> **Task instructions**
Sort through the data and copy the lines holding the word "hguard".

> **Given entries**
= Beginning of Section =
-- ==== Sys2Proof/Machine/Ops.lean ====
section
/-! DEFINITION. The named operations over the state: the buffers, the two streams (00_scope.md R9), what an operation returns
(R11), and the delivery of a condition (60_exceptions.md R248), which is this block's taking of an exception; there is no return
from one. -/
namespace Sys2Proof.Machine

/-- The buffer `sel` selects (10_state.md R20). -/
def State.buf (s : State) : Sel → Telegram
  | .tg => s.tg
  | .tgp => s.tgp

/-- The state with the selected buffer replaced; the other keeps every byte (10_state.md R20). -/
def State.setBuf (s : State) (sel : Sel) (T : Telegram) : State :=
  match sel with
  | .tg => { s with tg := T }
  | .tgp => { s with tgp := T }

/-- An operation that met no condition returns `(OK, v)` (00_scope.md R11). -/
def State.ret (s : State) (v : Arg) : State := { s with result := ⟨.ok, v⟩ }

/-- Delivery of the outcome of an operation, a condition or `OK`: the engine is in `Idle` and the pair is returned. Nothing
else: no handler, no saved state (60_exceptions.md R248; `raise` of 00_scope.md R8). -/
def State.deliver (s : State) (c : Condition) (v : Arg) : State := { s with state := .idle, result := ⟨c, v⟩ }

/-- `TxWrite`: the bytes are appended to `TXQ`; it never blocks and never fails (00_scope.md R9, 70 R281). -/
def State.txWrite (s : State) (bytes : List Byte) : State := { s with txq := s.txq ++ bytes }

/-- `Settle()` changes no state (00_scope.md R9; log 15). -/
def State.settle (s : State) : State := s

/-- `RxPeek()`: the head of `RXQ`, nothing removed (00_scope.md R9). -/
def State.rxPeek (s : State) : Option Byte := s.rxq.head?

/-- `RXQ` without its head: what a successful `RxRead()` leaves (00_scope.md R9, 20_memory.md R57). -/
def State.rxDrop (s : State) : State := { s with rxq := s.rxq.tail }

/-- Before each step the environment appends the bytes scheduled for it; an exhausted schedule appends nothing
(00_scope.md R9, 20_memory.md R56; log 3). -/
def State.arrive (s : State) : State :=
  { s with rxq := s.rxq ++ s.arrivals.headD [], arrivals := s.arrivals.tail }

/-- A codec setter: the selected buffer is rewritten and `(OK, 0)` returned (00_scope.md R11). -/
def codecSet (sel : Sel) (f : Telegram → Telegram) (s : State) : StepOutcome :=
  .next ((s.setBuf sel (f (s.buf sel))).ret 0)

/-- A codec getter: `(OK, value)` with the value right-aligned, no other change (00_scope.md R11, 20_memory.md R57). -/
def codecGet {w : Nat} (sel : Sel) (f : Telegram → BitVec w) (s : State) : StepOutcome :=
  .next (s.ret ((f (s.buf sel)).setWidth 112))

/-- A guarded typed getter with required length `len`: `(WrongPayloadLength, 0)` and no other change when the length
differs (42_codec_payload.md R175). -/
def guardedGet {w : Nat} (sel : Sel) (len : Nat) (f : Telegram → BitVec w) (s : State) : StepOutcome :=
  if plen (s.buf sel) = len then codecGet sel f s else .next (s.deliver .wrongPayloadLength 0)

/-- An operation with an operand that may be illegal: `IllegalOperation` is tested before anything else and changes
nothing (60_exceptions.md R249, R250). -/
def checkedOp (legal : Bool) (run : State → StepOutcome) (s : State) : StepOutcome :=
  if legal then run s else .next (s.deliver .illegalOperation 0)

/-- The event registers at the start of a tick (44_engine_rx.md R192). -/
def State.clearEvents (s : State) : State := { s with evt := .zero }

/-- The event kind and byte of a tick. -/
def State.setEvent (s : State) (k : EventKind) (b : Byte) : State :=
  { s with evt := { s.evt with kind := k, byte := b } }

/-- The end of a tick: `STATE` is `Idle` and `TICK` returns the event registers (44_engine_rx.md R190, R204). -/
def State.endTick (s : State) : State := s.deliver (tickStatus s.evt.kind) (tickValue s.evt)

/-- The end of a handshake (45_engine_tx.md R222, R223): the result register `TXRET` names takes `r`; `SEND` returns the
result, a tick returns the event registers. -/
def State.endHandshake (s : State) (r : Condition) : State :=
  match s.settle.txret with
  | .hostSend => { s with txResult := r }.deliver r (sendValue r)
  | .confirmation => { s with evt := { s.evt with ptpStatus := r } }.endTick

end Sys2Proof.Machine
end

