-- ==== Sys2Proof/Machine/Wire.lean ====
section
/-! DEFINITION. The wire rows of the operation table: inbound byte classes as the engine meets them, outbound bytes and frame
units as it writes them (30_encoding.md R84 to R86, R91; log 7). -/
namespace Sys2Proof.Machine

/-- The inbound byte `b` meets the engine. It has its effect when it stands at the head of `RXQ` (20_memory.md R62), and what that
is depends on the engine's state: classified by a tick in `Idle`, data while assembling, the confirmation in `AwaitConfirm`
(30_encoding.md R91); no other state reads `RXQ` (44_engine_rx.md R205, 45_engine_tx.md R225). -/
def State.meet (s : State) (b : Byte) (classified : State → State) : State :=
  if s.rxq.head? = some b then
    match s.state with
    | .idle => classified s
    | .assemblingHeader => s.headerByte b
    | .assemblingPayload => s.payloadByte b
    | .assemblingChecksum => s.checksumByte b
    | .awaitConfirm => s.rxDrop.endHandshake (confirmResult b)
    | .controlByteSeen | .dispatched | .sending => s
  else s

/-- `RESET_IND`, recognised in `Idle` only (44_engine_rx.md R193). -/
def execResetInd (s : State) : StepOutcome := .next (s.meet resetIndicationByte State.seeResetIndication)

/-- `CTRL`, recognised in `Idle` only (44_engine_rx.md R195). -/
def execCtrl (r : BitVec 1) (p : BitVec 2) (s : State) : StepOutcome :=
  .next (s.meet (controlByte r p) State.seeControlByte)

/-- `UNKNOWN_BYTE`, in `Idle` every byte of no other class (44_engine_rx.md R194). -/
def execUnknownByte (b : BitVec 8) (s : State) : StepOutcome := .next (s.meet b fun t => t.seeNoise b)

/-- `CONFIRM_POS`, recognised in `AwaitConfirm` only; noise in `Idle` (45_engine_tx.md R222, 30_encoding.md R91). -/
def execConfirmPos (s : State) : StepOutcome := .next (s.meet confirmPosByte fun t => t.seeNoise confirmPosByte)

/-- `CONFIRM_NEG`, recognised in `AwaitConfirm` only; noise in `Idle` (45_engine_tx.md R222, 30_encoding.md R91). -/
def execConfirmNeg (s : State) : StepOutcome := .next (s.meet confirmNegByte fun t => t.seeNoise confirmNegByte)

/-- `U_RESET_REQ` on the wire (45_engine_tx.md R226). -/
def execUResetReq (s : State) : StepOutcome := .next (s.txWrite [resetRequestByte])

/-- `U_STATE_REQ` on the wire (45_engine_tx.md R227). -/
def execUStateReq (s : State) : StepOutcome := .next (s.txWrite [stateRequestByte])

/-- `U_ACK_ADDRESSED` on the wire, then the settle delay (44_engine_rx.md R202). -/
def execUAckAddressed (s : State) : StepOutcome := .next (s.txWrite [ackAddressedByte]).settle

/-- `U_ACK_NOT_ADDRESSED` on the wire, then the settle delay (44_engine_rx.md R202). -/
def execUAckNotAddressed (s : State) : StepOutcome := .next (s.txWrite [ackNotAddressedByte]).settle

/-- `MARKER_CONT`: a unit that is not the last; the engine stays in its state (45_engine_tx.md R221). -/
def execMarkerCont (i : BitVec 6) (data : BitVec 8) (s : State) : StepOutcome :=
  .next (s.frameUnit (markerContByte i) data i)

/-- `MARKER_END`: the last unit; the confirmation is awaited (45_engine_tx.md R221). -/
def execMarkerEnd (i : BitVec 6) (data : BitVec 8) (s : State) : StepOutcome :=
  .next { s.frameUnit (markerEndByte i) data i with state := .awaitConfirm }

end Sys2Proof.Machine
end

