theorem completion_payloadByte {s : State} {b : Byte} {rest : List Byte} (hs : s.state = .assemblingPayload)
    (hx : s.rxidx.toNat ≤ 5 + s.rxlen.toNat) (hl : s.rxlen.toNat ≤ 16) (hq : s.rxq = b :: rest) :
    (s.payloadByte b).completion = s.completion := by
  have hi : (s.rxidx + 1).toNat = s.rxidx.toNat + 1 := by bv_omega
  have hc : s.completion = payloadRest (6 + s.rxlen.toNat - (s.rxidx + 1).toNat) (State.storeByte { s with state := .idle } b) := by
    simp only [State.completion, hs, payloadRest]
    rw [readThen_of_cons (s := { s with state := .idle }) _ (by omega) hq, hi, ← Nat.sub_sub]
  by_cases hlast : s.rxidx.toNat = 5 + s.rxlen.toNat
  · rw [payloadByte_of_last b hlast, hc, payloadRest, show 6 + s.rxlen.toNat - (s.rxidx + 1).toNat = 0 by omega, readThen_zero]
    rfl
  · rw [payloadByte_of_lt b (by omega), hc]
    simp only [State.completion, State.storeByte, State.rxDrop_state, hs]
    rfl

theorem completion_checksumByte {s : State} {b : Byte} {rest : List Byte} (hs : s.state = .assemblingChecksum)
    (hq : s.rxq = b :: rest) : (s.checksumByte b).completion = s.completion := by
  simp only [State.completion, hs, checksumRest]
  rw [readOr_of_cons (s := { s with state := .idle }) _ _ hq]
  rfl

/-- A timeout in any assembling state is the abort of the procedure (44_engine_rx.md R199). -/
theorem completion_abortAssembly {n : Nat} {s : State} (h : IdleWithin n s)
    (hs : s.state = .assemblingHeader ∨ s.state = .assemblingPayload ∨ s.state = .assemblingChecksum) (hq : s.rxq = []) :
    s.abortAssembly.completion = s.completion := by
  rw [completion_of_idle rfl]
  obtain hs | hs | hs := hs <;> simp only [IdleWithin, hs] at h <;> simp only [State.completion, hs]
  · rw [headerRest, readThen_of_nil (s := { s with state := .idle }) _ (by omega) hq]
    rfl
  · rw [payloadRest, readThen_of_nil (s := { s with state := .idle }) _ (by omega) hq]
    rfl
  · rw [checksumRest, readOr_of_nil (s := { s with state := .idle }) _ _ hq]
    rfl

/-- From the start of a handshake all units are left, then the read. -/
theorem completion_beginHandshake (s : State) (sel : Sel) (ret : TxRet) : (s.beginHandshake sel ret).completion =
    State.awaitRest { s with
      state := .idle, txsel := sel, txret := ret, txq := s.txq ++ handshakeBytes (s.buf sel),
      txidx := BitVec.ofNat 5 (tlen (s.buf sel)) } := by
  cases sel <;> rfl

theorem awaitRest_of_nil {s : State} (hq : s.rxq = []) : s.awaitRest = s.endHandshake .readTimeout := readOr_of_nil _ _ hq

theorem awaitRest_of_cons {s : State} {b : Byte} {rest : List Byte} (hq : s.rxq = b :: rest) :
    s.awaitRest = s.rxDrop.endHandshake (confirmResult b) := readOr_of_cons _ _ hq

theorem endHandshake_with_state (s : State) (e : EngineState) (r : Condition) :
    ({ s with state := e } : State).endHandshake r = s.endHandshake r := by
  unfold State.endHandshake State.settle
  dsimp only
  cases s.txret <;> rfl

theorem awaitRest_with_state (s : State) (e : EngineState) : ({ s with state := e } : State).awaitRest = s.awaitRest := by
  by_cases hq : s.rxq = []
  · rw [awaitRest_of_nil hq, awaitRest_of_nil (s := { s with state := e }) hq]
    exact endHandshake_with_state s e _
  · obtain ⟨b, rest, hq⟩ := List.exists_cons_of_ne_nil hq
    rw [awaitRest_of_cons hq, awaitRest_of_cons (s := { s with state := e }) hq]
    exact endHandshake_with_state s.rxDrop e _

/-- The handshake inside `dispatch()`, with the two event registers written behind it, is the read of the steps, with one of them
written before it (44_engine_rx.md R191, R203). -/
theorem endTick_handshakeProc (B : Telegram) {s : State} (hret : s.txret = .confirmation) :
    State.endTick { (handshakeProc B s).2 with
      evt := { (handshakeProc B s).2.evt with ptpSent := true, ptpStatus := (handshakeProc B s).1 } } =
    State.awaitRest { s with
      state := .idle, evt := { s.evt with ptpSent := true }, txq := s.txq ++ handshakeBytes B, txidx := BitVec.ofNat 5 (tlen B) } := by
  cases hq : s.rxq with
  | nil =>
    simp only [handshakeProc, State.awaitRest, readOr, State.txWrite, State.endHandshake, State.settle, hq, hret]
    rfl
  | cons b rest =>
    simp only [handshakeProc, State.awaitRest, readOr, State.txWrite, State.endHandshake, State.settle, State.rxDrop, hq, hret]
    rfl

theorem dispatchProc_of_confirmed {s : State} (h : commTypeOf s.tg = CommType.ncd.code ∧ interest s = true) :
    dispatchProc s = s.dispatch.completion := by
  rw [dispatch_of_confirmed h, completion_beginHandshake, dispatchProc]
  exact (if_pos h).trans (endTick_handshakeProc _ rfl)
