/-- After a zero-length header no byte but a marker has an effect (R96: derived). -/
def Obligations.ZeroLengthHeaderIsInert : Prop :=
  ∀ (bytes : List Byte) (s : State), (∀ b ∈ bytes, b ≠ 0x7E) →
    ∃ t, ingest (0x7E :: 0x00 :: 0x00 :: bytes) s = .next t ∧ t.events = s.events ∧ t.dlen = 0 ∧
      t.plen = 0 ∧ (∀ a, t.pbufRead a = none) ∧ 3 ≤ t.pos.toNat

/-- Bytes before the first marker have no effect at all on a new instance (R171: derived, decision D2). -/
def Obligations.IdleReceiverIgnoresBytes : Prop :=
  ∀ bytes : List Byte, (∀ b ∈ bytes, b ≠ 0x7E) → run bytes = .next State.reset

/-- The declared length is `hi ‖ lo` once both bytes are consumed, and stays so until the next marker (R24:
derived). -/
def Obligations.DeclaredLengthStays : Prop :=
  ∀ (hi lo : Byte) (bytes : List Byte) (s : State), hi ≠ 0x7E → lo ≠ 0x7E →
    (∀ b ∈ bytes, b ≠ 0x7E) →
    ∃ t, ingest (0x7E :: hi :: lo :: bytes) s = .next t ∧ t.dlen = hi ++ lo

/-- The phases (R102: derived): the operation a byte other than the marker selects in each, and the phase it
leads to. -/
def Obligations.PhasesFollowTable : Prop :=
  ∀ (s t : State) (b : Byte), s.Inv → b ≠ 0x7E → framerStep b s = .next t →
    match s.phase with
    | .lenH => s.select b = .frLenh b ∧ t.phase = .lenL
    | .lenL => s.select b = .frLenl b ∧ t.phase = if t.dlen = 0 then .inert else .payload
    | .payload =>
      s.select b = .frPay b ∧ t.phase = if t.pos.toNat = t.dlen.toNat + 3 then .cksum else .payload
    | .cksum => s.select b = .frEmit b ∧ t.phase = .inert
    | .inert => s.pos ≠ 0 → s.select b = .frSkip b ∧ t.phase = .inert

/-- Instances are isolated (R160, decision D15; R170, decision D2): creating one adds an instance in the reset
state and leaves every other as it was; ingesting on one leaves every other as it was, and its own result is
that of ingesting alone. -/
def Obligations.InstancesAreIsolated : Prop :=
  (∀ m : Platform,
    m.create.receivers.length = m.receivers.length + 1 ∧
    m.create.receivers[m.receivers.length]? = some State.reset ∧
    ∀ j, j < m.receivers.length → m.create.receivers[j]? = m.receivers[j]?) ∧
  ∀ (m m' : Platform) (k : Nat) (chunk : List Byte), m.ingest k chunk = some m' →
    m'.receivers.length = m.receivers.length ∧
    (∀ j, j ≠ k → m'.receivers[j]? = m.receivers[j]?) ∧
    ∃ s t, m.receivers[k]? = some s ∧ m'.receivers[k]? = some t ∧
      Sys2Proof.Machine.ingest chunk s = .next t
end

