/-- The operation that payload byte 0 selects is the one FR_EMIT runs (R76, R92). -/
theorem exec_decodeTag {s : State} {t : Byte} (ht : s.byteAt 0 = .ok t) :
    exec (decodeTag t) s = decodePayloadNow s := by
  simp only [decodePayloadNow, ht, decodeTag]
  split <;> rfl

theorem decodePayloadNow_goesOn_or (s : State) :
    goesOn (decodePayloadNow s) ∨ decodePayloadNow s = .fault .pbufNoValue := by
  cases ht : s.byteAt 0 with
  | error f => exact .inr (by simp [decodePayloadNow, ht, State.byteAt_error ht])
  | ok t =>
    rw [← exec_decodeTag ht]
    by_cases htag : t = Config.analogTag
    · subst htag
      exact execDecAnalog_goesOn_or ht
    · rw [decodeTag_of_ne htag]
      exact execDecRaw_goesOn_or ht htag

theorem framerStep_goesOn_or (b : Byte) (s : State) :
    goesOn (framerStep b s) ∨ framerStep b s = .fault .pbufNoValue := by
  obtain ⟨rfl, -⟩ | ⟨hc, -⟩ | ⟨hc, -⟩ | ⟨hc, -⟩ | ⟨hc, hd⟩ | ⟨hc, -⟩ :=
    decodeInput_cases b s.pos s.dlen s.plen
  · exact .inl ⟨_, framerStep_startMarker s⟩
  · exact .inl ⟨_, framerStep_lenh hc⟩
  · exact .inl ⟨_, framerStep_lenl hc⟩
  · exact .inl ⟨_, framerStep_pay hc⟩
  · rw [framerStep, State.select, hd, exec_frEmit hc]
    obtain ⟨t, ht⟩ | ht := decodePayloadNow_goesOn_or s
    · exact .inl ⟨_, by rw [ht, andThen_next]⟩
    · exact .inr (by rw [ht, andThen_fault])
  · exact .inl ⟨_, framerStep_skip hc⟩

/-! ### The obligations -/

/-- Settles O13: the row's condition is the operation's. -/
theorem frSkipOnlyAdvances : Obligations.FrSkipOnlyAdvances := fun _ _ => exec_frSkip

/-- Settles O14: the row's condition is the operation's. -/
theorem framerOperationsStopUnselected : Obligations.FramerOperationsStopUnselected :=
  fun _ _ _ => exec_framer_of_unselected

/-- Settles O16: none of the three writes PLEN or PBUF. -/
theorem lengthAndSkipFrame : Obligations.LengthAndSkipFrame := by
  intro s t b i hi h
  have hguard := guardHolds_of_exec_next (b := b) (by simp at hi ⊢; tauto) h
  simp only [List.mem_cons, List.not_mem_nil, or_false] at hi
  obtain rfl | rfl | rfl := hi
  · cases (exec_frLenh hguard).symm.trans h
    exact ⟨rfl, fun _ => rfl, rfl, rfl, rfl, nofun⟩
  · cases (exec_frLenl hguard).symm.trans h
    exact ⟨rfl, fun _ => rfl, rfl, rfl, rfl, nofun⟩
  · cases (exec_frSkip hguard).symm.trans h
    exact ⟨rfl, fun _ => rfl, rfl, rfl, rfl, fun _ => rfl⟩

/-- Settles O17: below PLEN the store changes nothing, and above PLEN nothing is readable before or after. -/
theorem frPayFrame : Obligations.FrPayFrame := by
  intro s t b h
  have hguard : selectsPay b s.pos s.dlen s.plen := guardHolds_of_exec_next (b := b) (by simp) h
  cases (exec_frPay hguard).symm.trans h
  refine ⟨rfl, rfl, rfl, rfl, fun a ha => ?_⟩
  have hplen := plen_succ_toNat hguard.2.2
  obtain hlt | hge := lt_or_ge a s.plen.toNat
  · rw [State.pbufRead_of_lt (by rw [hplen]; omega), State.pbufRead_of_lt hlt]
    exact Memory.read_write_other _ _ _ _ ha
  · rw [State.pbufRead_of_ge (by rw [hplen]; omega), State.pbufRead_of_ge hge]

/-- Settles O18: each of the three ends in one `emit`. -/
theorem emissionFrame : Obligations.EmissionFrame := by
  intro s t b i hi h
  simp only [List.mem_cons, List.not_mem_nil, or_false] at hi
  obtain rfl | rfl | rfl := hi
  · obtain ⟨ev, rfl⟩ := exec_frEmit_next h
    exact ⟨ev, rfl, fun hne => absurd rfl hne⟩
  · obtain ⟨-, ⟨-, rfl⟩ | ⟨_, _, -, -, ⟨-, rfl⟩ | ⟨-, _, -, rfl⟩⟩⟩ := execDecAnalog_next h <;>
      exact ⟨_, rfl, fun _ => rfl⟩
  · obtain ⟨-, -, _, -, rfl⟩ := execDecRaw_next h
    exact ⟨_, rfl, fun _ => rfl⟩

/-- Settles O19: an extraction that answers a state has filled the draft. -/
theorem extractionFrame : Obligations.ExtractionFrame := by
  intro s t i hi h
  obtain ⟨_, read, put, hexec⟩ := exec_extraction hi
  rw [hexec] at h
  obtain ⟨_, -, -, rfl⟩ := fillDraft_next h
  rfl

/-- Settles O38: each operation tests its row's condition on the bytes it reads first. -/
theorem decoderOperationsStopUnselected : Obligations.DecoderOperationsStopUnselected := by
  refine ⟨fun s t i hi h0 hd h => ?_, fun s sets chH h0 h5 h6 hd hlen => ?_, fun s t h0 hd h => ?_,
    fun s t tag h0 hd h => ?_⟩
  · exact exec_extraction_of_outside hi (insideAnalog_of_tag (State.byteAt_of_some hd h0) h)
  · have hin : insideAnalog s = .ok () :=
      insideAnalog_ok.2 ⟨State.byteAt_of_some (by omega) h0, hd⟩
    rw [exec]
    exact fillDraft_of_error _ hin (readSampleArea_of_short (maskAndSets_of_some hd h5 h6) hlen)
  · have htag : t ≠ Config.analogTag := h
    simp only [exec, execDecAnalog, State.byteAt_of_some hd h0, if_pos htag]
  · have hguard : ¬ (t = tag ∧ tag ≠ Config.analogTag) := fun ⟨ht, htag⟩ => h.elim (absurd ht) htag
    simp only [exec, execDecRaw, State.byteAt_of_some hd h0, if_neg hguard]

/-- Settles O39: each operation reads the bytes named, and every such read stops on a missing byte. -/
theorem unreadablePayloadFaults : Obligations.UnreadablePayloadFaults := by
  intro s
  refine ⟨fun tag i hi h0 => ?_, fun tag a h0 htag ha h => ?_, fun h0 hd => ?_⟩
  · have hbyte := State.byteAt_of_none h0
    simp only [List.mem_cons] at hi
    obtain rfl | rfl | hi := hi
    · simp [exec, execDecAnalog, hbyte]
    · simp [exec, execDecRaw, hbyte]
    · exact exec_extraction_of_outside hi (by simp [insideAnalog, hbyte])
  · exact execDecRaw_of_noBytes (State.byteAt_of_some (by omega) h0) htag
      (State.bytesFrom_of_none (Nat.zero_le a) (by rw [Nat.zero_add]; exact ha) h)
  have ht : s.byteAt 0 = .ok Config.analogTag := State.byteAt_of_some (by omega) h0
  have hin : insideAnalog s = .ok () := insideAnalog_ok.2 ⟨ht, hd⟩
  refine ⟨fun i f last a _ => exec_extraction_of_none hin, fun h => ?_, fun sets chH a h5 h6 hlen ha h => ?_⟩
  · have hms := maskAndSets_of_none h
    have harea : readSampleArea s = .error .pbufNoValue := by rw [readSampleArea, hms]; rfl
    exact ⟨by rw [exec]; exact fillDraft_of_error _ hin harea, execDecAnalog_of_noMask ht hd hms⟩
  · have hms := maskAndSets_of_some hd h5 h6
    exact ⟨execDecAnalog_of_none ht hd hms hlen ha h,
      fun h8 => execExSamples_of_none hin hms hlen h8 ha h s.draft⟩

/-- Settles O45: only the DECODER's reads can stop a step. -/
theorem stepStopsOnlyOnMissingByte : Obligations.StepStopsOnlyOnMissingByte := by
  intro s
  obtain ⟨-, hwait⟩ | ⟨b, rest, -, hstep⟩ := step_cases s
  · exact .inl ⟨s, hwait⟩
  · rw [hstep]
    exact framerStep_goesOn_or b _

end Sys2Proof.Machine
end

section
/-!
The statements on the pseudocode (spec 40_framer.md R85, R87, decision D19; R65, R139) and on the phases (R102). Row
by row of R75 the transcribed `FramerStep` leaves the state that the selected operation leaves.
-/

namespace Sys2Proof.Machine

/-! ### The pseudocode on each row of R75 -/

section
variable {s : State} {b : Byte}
= End of Section =
> **Exercise solution**
  have hguard := guardHolds_of_exec_next (b := b) (by simp at hi ⊢; tauto) h
  · cases (exec_frLenh hguard).symm.trans h
  · cases (exec_frLenl hguard).symm.trans h
  · cases (exec_frSkip hguard).symm.trans h
  have hguard : selectsPay b s.pos s.dlen s.plen := guardHolds_of_exec_next (b := b) (by simp) h
  cases (exec_frPay hguard).symm.trans h
  have hplen := plen_succ_toNat hguard.2.2
  · have hguard : ¬ (t = tag ∧ tag ≠ Config.analogTag) := fun ⟨ht, htag⟩ => h.elim (absurd ht) htag
    simp only [exec, execDecRaw, State.byteAt_of_some hd h0, if_neg hguard]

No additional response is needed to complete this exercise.